Content starts
/-! ### Rings (R424-R431) -/

def State.sq (s : State) (port func q : Nat) : SQ := mget {} q (s.func (funcKey port func)).sqs
def State.modSq (s : State) (port func q : Nat) (f : SQ → SQ) : State :=
  s.modFunc (funcKey port func) (fun x => { x with sqs := mmod {} q f x.sqs })
def State.cq (s : State) (port func q : Nat) : CQ := mget {} q (s.func (funcKey port func)).cqs
def State.modCq (s : State) (port func q : Nat) (f : CQ → CQ) : State :=
  s.modFunc (funcKey port func) (fun x => { x with cqs := mmod {} q f x.cqs })
/-- Vectors of a completion ring: at COAL_CNT unsignalled entries, at once without COAL_US (R431). -/
def signalCq (port func q : Nat) (s : State) : State :=
  let c := s.cq port func q
  if c.unsig = 0 ∨ (c.unsig < max 1 c.coalCnt ∧ c.coalUs ≠ 0) then s
  else sendVec port func c.vector (s.modCq port func q (fun c => { c with unsig := 0 }))
/-- Bytes of a completion entry (Table 16-11). -/
def cqBytes (e : CEntry) (phase : Bool) : List Byte :=
  padTo 40 e.payload ++ natBytes 8 e.cookie ++ natBytes 2 e.index ++ natBytes 1 (e.sq + 8 * b2n (e.resaddr != 0))
    ++ natBytes 1 (e.payload.length / 8) ++ natBytes 2 e.head ++ natBytes 9 0 ++ natBytes 1 (128 * b2n phase)
/-- A ring has no room for an entry. -/
def cqFull (c : CQ) : Bool := (c.tail + 1) % 2 ^ c.log2 == c.head
/-- An entry written at TAIL in two posted writes behind its payload at RESADDR (R429). -/
def writeCqEntry (port func q : Nat) (e : CEntry) (s : State) : State :=
  let c := s.cq port func q
  let b := cqBytes e c.phase
  let s := if e.resaddr = 0 then s else toHost port func e.resaddr (padTo 64 e.payload) s
  let s := toHost port func (c.base + 64 * c.tail + 60) (b.drop 60) (toHost port func (c.base + 64 * c.tail) (b.take 60) s)
  let s := s.modCq port func q (fun c => { c with
    tail := (c.tail + 1) % 2 ^ c.log2
    phase := if c.tail + 1 = 2 ^ c.log2 then !c.phase else c.phase
    unsigAt := if c.unsig = 0 then now s else c.unsigAt
    unsig := c.unsig + 1 })
  signalCq port func q s
/-- Completions that the rings of a function hold. -/
def heldCount (s : State) (port func : Nat) : Nat := ((s.func (funcKey port func)).cqs.map (fun e => e.2.held.length)).sum
/-- A completion ring can take an entry, or hold it: a function holds 256 at most (R430). -/
def cqTakes (s : State) (port func q : Nat) : Bool :=
  let c := s.cq port func q
  !c.en || (!cqFull c && c.held.isEmpty && (s.hport port).linkUp) || decide (heldCount s port func < 256)
/-- A submission ring feeds a completion ring: it names it, and is enabled or awaits completions. -/
def feedsCq (s : State) (port func q i : Nat) : Bool :=
  let x := s.sq port func i
  x.cq == q && (x.en || !x.out.isEmpty)
/-- ERR set on every submission ring that feeds a completion ring. -/
def feedErr (port func q : Nat) (s : State) : State :=
  (List.range 8).foldl (fun s i => if feedsCq s port func q i then s.modSq port func i (fun x => { x with err := true }) else s) s
/-- A completion for its ring: a disabled ring discards it, a full one, or one whose function is stopped, holds it (R430, R459). -/
def pushEntry (port func q : Nat) (e : CEntry) (s : State) : State :=
  let c := s.cq port func q
  if !c.en then (feedErr port func q s).modSq port func e.sq (fun x => { x with err := true })
  else if cqFull c || !c.held.isEmpty || !(s.hport port).linkUp then
    s.modCq port func q (fun c => { c with held := c.held ++ [e] })
  else writeCqEntry port func q e s
/-- Held completions go out while their ring has room. -/
def releaseHeld (port func q : Nat) (s : State) : State :=
  (s.cq port func q).held.foldl (fun s e =>
    let c := s.cq port func q
    if !c.en || cqFull c || !(s.hport port).linkUp then s
    else writeCqEntry port func q e (s.modCq port func q (fun c => { c with held := c.held.tail }))) s
/-- Index and expected phase of the next entry to fetch. -/
def nextEntry (x : SQ) : Nat × Bool :=
  let i := x.head + x.fetched.length
  if i < 2 ^ x.log2 then (i, x.phase) else (i - 2 ^ x.log2, !x.phase)
/-- PHASE of a descriptor. -/
def descPhase (d : List Byte) : Bool := bit (byteAt d 63 1) 7
/-- A ring may fetch: enabled, its completion ring enabled and holding no completion back (R430), the function allowed to. -/
def ringFetches (s : State) (port func sq : Nat) : Bool :=
  let x := s.sq port func sq
  x.en && (s.cq port func x.cq).en && (s.cq port func x.cq).held.isEmpty && mayFetch s port func
/-- The next descriptor as host memory holds it: fetched if its PHASE is the expected one, else read again later (R426). -/
def fetchEntry (port func sq : Nat) (d : List Byte) (s : State) : State :=
  let x := s.sq port func sq
  let n := nextEntry x
  if n.1 = x.tail ∨ !ringFetches s port func sq then s
  else
    let s := fromHost port func (x.base + 64 * n.1) 64 s
    if descPhase d == n.2 then
      s.modSq port func sq (fun x => { x with fetched := x.fetched ++ [(n.1, padTo 64 d)], repoll := 0, repollAt := 0 })
    else s.modSq port func sq (fun x => { x with repoll := x.repoll + 1, repollAt := now s })
/-- Descriptors fetched in order up to the first with another PHASE. -/
def fetchEntries (port func sq : Nat) (l : List (List Byte)) (s : State) : State :=
  l.foldl (fun s d => if (s.sq port func sq).repoll ≠ 0 then s else fetchEntry port func sq d s) s
/-- The first fetched descriptor consumed: HEAD passes it. -/
def consumeDesc (port func sq : Nat) (s : State) : State :=
  s.modSq port func sq (fun x => { x with
    fetched := x.fetched.tail
    head := (x.head + 1) % 2 ^ x.log2
    phase := if x.head + 1 = 2 ^ x.log2 then !x.phase else x.phase })
/-- A completion of the module's own for a descriptor: its status alone. -/
def descDone (port func sq idx status : Nat) (d : List Byte) (s : State) : State :=
  let x := s.sq port func sq
  pushEntry port func x.cq { payload := natBytes 8 status, cookie := byteAt d 24 8, index := idx, sq := sq, head := x.head } s
/-- A descriptor refused: VIOLATION, and ERR of its ring. -/
def descRefused (port func sq idx : Nat) (d : List Byte) (s : State) : State :=
  descDone port func sq idx stViolation d (s.modSq port func sq (fun x => { x with err := true }))
/-- A reserved field of a descriptor is set (Table 16-10). -/
def descReserved (d : List Byte) : Bool :=
  bit (byteAt d 0 1) 7 || byteAt d 6 2 != 0 || byteAt d 56 7 != 0 || fld (byteAt d 63 1) 0 7 != 0
def descType (d : List Byte) : Nat := fld (byteAt d 0 1) 0 4
/-- First tag of a submission ring (R428). -/
def ringTag (port func sq : Nat) : Nat := 786432 + 131072 * port + 1024 * func + 128 * sq
/-- Entries of NOCMP requests that were not refused in time are gone (log 54). -/
def dropAccepted (port func sq : Nat) (s : State) : State :=
  s.modSq port func sq (fun x => { x with out := x.out.filter (fun r => !(r.nocmp && passed s r.at_ (2 * pathBound s))) })
/-- A sequence of a ring that no request uses and that is not held. -/
def freeSeq (s : State) (port func sq : Nat) : Option Nat :=
  let x := s.sq port func sq
  let f := s.func (funcKey port func)
  ((List.range 128).map (fun i => (x.seq + i) % 128)).find? (fun n =>
    x.out.all (fun r => r.seq != n) && x.heldSeq.all (fun h => h.1 != n || reached s h.2)
      && f.heldTags.all (fun h => h.1 != 128 * sq + n || reached s h.2))

/-! ### Result windows (R432-R434) -/

def State.window (s : State) (port func w : Nat) : Window := mget {} w (s.func (funcKey port func)).wins
def State.setWindow (s : State) (port func w : Nat) (x : Window) : State :=
  s.modFunc (funcKey port func) (fun f => { f with wins := mset {} w x f.wins })
/-- Header of a window (Table 16-12). -/
def windowHead (x : Window) : Nat :=
  (if x.ready then stOK else stNotReady) + 2 ^ 16 * x.seq + 2 ^ 32 * x.rcount + 2 ^ 48 * x.len
/-- A post into a window, none while it is READY. -/
def postWindow (port func w : Nat) (data : List Byte) (s : State) : Option State :=
  let x := s.window port func w
  if x.ready then none
  else some (s.setWindow port func w { ready := true, seq := (x.seq + 1) % 65536, rcount := 0, len := data.length, data := data })
/-- A window EMPTY with its SEQ kept (R434, R554). -/
def emptyWindow (x : Window) : Window := { seq := x.seq }
/-- The 64 bytes of a window as a read returns them; an EMPTY one reads NOT_READY, its SEQ and zeros (R433). -/
def windowBytes (x : Window) : List Byte :=
  let x := if x.ready then x else emptyWindow x
  natBytes 8 (windowHead x) ++ padTo 56 x.data

/-! ### Message FIFOs (R435-R438) -/

def ffEn (x : Fifo) : Bool := bit x.cfg 0
def ffToHost (x : Fifo) : Bool := bit x.cfg 1
def ffPort (x : Fifo) : Nat := fld x.cfg 2 1
def ffFunc (x : Fifo) : Nat := fld x.cfg 3 7
def ffMax (x : Fifo) : Nat := fld x.cfg 10 16
def ffHigh (x : Fifo) : Nat := fld x.cfg 26 16
def ffLow (x : Fifo) : Nat := fld x.cfg 42 16
def ffVector (x : Fifo) : Nat := fld x.cfg 64 11
/-- A FIFO is in use and belongs to a function. -/
def ffOwned (x : Fifo) (port func : Nat) : Bool := ffEn x && ffPort x == port && ffFunc x == func
/-- FULL (R436). -/
def fifoFull (s : State) (f : Nat) : Bool := (s.fifo f).words.length == ffMax (s.fifo f) || decide (65536 ≤ fifoWords s)
/-- The function whose BAR0 shows a FIFO's port (R436). -/
def ffNamed (x : Fifo) (port func : Nat) : Bool := ffPort x == port && ffFunc x == func
/-- FSTAT (Table 16-15); FULL of a FIFO in use. -/
def fstat (s : State) (f : Nat) : Nat :=
  let x := s.fifo f
  x.words.length + 2 ^ 16 * b2n x.words.isEmpty + 2 ^ 17 * b2n (ffEn x && fifoFull s f) + 2 ^ 18 * b2n x.above + 2 ^ 19 * b2n x.underrun
    + 2 ^ 20 * b2n x.overflow + 2 ^ 21 * b2n x.dataerr + 2 ^ 48 * x.corr
/-- ABOVE after a change of FILL, and its interrupt, once per change (R438). -/
def watermark (f : Nat) (s : State) : State :=
  let x := s.fifo f
  let n := x.words.length
  if !x.above && decide (ffHigh x ≤ n) then
    let s := s.setFifo f { x with above := true }
    if bit x.cfg 58 then sendVec (ffPort x) (ffFunc x) (ffVector x) s else s
  else if x.above && decide (n ≤ ffLow x) then
    let s := s.setFifo f { x with above := false }
    if bit x.cfg 59 then sendVec (ffPort x) (ffFunc x) (ffVector x) s else s
  else s
/-- Words pushed, oldest first; the FIFO has room for them. -/
def fifoPush (f : Nat) (w : BitVec 64) (s : State) : State :=
  watermark f (s.modFifo f (fun x => { x with words := x.words ++ [w] }))
/-- The oldest word leaves. -/
def fifoDrop (f : Nat) (s : State) : State := watermark f (s.modFifo f (fun x => { x with words := x.words.tail }))
/-- A FIFO flushed: its words return to the store and its flags are clear; its configuration is kept. -/
def flushFifo (x : Fifo) : Fifo := { cfg := x.cfg }
/-- FCO pins asserted: FCO[n] follows ABOVE of the FIFO that FCOSEL byte n names (R438); low while PWRGD is low (R603). -/
def fcoPin (s : State) (n : Nat) : Bool := s.boot.pwrgd && bit s.hst.fcoen n && (s.fifo (fld s.hst.fcosel (8 * n) 8)).above

/-! ### Resets of functions (R553, R554) -/

/-- Outstanding requests of a function's rings with the module time until which their tags rest. -/
def heldRequests (s : State) (f : Func) : List (Nat × Nat) :=
  f.heldTags.filter (fun h => !reached s h.2)
    ++ f.sqs.flatMap (fun e => e.2.out.map (fun r => (128 * e.1 + r.seq, now s + pathBound s))
        ++ (e.2.heldSeq.filter (fun h => !reached s h.2)).map (fun h => (128 * e.1 + h.1, h.2)))
/-- A function reset: rings, MSI-X and TDI; its windows EMPTY with SEQ kept; its tags rest. -/
def resetFunc (port func : Nat) (s : State) : State :=
  let s := s.modFunc (funcKey port func) (fun f =>
    { wins := (f.wins.map (fun e => (e.1, emptyWindow e.2))).filter (fun e => decide (e.2 ≠ {})), flrAt := f.flrAt
      heldTags := heldRequests s f })
  { s with hst := { s.hst with fifos := s.hst.fifos.map (fun (e : Nat × Fifo) => if ffPort e.2 = port ∧ ffFunc e.2 = func then (e.1, flushFifo e.2) else e) } }
/-- Descriptors of a port that are not over end with one status if moving, with another if not. -/
def endDmas (port : Nat) (which : Dma → Bool) (moving other : Nat) (s : State) : State :=
  let f := fun (d : Dma) => if d.status.isNone && which d then { d with status := some (if d.moving then moving else other) } else d
  s.modHport port (fun h => { h with rdq := h.rdq.map f, wrq := h.wrq.map f })
/-- The VFs of a port reset, and the contexts bound to them close (R459, R553). -/
def resetVfs (port cause : Nat) (s : State) : State :=
  let s := (boundCtxs s port).foldl (fun s c => closeContext c cause s) s
  let s := (List.range 127).foldl (fun s i => if mhas (funcKey port (i + 1)) s.hst.funcs then resetFunc port (i + 1) s else s) s
  let s := { s with hst := { s.hst with fifos := s.hst.fifos.map (fun (e : Nat × Fifo) =>
    if ffPort e.2 = port ∧ ffFunc e.2 ≠ 0 then (e.1, flushFifo e.2) else e) } }
  s.modHport port (fun h => { h with vfEn := false, numVfs := 0, ideTdi := [] })

end Sys2Proof.Machine
end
Content ends
#### AIM OF THE EXERCISE
An exact repetition of the material above is required, from its first line through the line holding "sqs := mmod", with nothing added.

#### REPLY TO THE EXERCISE
/-! ### Rings (R424-R431) -/

def State.sq (s : State) (port func q : Nat) : SQ := mget {} q (s.func (funcKey port func)).sqs
def State.modSq (s : State) (port func q : Nat) (f : SQ → SQ) : State :=
  s.modFunc (funcKey port func) (fun x => { x with sqs := mmod {} q f x.sqs })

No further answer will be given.